Jae-Ho Nah received the B.S., M.S., and Ph.D. degrees from the Department of Computer Science, Yonsei University in 2005, 2007, and 2012, respectively. He is currently a Graphics Professional with LG Electronics. He has co-authored over 15 technical papers in international journals and conferences, such as ACM TOG, IEEE TVCG, CGF, HPG, and so on. His research interests include ray tracing, rendering algorithms, and graphics hardware.
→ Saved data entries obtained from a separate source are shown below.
-- ==== Sys2Proof/Machine/Matrix.lean ====
section
/-! DEFINITION. The bus matrix: paths, targets, errors and their record, timeouts, late responses and master resets, and the
end of a register-window access (R335, R379 to R388). -/

namespace Sys2Proof.Machine

/-- The target of an internal address (R379), in the column order of R380; 15: none. -/
def targetOf (a : Nat) : Nat :=
  if a < 0x01400000 then 0
  else if 0x02000000 ≤ a ∧ a < 0x03000000 then 1
  else if 0x03000000 ≤ a ∧ a < 0x03C00000 then 2
  else if 0x03C00000 ≤ a ∧ a < 0x04000000 then 3
  else if 0x08000000 ≤ a ∧ a < 0x08400000 then 4
  else if 0x10000000 ≤ a ∧ a < 0x20000000 then 5
  else 15

/-- The path from a master to a target exists in the direction of the access (R380). -/
def pathExists (master target : Nat) (write : Bool) : Bool :=
  match master, target with
  | 0, 0 => true
  | 0, 4 => true
  | 0, 5 => true
  | 0, 1 => !write
  | 0, 2 => !write
  | 0, 3 => !write
  | 1, 2 => true
  | 1, 4 => true
  | 1, 5 => true
  | 2, 0 => true
  | 2, 1 => true
  | 2, 2 => true
  | 2, 3 => !write
  | 2, 4 => true
  | 2, 5 => true
  | 3, 4 => true
  | 4, 1 => write
  | 4, 6 => !write
  | 5, 4 => write
  | 5, 5 => write
  | 5, 6 => write
  | 6, 4 => !write
  | 7, 0 => true
  | 7, 3 => !write
  | 7, 4 => true
  | _, _ => false

/-- The bit of `MTX_EVT` for a response code: 1 TIMEOUT, 2 UE, 3 DECODE (R387). -/
def mtxBit (code : Nat) : Nat := if code = 1 then 1 else if code = 2 then 2 else 0

/-- `MTX_ERR_INFO` for a transaction (R387). -/
def errInfo (code : Nat) (t : Txn) : Word :=
  BitVec.ofNat 32 (2 ^ 31 + code % 16 * 2 ^ 16 + t.master % 16 * 2 ^ 12 + t.target % 16 * 2 ^ 8 + (if t.write then 128 else 0) + t.id % 32)

/-- The record of the first error, kept until HELD is cleared (R385, R387). -/
def holdError (code : Nat) (t : Txn) (s : State) : State :=
  if Word.bit (getReg s aMtxInfo) 31 then s
  else setReg (setReg (setReg s aMtxInfo (errInfo code t)) aMtxAddrLo (BitVec.ofNat 32 t.addr)) aMtxAddrHi (BitVec.ofNat 32 (t.addr / 2 ^ 32))

/-- A transaction ends with a response other than OK (R385, R388). -/
def mtxError (code : Nat) (t : Txn) (s : State) : State :=
  let s1 := holdError code t (evRaise aMtxEvt (mtxBit code) s)
  if code = 1 then ledgerLim 0x0301 3 t.target 1 (fun n => (pair16 t.master t.target, t.addr, n)) s1
  else if code = 3 then ledgerLim 0x0302 2 t.master 1 (fun n => (t.master, t.addr, n)) s1
  else s1

/-! ## Requests held back (R384, R386) -/

/-- How many transactions of one master may be outstanding at a target. -/
def creditLimit (target : Nat) : Nat := if target = 5 then 16 else if target = 4 ∨ target = 6 then 8 else 4

/-- The port holds a transaction back: its master's converter is finishing a burst, its ID has a transaction outstanding at another target, its
credits at the target are used up (a timed-out one keeps its credit, R385), or an earlier request of its ID is held back. -/
def holdsBack (t : Txn) (queue : List HeldReq) (s : State) : Bool :=
  decide (t.master ∈ s.mtx.draining) ||
  s.mtx.pending.any (fun p => decide (p.master = t.master) && decide (p.id = t.id) && decide (p.target ≠ t.target)) ||
  decide (creditLimit t.target ≤ ((s.mtx.pending ++ s.mtx.late).filter (fun p => decide (p.master = t.master) && decide (p.target = t.target))).length) ||
  queue.any (fun h => decide (h.txn.master = t.master) && decide (h.txn.id = t.id))

/-- Changes the matrix. -/
def setMtx (s : State) (f : Mtx → Mtx) : State := { s with mtx := f s.mtx }

/-- Holds a request back. -/
def holdReq (h : HeldReq) (s : State) : State := setMtx s (fun m => { m with held := m.held ++ [h] })

/-! ## Register windows (R335, R474) -/

/-- The control and data registers of the host's window and of the service port's. -/
def winCtl (svc : Bool) : Nat := if svc then aSvcRwinCtl else aRwinCtl
def winData (svc : Bool) : Nat := if svc then aSvcRwinData else aRwinData
def winAddr (svc : Bool) : Nat := if svc then aSvcRwinAddr else aRwinAddr

/-- The master of a window. -/
def winMaster (svc : Bool) : Nat := if svc then 7 else 0

/-- The access is running: BUSY. -/
def winBusy (svc : Bool) (s : State) : Bool := Word.bit (getReg s (winCtl svc)) 31

/-- An access ends with an ERR code; a read leaves its data (R335). -/
def winEnd (svc write : Bool) (err : Nat) (data : Word) (s : State) : State :=
  let s1 := setReg s (winCtl svc) (BitVec.ofNat 32 (err * 2 ^ 29))
  if write then s1 else setReg s1 (winData svc) data

/-- The transaction is the one that a window waits for. -/
def ofWindow (svc : Bool) (t : Txn) (s : State) : Bool :=
  winBusy svc s && decide (t.master = winMaster svc) && decide (t ∈ s.mtx.pending)

/-- A window's access that was answered TIMEOUT ends with ERR 1. -/
def winTimeout (svc : Bool) (t : Txn) (s : State) : State :=
  if ofWindow svc t s then winEnd svc t.write 1 0 s else s

end Sys2Proof.Machine
end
Youngsik Kim received the B.S., M.S., and Ph.D. degrees from the Department of Computer Science, Yonsei University, South Korea, in 1993, 1995, and 1999, respectively. He was with System LSI, Samsung Electronics Co. Ltd., from 1999 to 2005, as a Senior Engineer. Since 2005, he has been with the Department of Game & Multimedia Engineering, Korea Polytechnic University. His research interests include 3-D graphics and multimedia architectures, game programming, and SOC designs.

Cheong Ghil Kim received the B.S. in Computer Science from University of Redlands, CA, U.S.A. in 1987. He received the M.S. and Ph.D. degree in Computer Science from Yonsei University, Korea, in 2003 and 2006, respectively. Currently, he is a professor at the Department of Computer Science, Namseoul University, Korea. His research areas include Multimedia Embedded Systems, Mobile AR, and 3D Contents. He is a member of IEEE.

Woo-Chan Park received the B.S., M.S., and Ph.D. degrees in Computer science from Yonsei University, Seoul, Korea, in 1993, 1995, and 2000, respectively. From 2001 to 2003, he was a Research Professor with Yonsei University. He is currently a Professor of Computer engineering, Sejong University, Seoul. His current research interests include ray-tracing processor architecture, 3-D rendering processor architecture, real-time rendering, advanced computer architecture, computer arithmetic, lossless image compression hardware, and application-specific integrated circuit design.